_REQUIRED WORK_
What you write should be an exact copy of the material, from its first line through the line containing "abbrev Byte := BitVec 8".

····················

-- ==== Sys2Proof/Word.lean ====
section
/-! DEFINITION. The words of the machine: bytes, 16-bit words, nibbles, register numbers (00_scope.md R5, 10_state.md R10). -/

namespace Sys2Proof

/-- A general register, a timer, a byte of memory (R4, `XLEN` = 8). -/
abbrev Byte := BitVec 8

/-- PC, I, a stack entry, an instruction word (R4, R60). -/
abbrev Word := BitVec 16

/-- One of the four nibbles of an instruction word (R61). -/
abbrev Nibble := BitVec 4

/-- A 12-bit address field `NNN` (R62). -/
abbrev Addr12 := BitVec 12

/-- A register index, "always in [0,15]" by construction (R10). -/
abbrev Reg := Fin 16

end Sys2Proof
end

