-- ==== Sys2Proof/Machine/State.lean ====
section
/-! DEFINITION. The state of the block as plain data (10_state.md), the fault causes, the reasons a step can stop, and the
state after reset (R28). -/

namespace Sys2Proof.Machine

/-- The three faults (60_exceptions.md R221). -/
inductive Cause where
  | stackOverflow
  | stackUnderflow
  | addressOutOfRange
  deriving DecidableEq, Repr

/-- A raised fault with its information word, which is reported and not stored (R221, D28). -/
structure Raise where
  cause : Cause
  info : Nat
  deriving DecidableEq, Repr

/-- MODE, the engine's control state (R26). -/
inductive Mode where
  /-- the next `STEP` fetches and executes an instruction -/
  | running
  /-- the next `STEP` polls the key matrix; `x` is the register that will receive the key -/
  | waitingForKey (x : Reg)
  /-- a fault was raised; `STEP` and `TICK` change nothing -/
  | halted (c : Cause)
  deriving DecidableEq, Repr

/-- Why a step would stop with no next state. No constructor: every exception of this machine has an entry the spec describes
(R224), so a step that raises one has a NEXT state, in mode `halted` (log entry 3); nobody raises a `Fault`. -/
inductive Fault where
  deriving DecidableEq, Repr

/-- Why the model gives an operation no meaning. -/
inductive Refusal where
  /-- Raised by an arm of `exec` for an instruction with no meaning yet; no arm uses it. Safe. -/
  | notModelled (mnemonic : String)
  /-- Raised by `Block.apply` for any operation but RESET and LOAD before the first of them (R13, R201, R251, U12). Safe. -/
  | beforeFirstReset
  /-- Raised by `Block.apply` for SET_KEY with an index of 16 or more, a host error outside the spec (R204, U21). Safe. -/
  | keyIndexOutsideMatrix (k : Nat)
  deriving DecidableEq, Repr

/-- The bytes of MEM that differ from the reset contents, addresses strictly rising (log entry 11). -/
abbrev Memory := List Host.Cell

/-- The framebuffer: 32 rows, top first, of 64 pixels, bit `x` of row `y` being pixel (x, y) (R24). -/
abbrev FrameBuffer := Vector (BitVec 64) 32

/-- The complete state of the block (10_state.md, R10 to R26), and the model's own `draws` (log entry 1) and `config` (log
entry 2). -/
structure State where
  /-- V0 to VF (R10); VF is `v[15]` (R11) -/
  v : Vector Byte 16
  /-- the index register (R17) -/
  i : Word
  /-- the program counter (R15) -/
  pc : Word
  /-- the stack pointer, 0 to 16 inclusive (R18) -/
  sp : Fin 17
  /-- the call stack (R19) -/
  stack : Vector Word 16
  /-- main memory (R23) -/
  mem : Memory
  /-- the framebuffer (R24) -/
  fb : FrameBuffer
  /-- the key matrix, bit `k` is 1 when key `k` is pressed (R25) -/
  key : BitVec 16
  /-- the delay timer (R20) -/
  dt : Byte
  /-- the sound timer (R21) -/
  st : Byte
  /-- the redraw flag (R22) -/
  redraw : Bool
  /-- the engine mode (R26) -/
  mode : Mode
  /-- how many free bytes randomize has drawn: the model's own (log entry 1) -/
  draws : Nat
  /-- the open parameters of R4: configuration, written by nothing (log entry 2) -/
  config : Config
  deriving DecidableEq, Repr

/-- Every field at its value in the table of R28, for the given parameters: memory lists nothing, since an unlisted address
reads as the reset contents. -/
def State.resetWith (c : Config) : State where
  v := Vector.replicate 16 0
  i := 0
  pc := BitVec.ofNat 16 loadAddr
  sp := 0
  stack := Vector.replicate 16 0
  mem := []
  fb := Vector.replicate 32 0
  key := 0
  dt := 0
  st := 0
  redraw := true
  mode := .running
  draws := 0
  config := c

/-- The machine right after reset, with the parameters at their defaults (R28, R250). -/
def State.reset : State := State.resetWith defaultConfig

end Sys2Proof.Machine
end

····················

_SOLVED EXERCISE_
-- ==== Sys2Proof/Word.lean ====
section
/-! DEFINITION. The words of the machine: bytes, 16-bit words, nibbles, register numbers (00_scope.md R5, 10_state.md R10). -/

namespace Sys2Proof

/-- A general register, a timer, a byte of memory (R4, `XLEN` = 8). -/
abbrev Byte := BitVec 8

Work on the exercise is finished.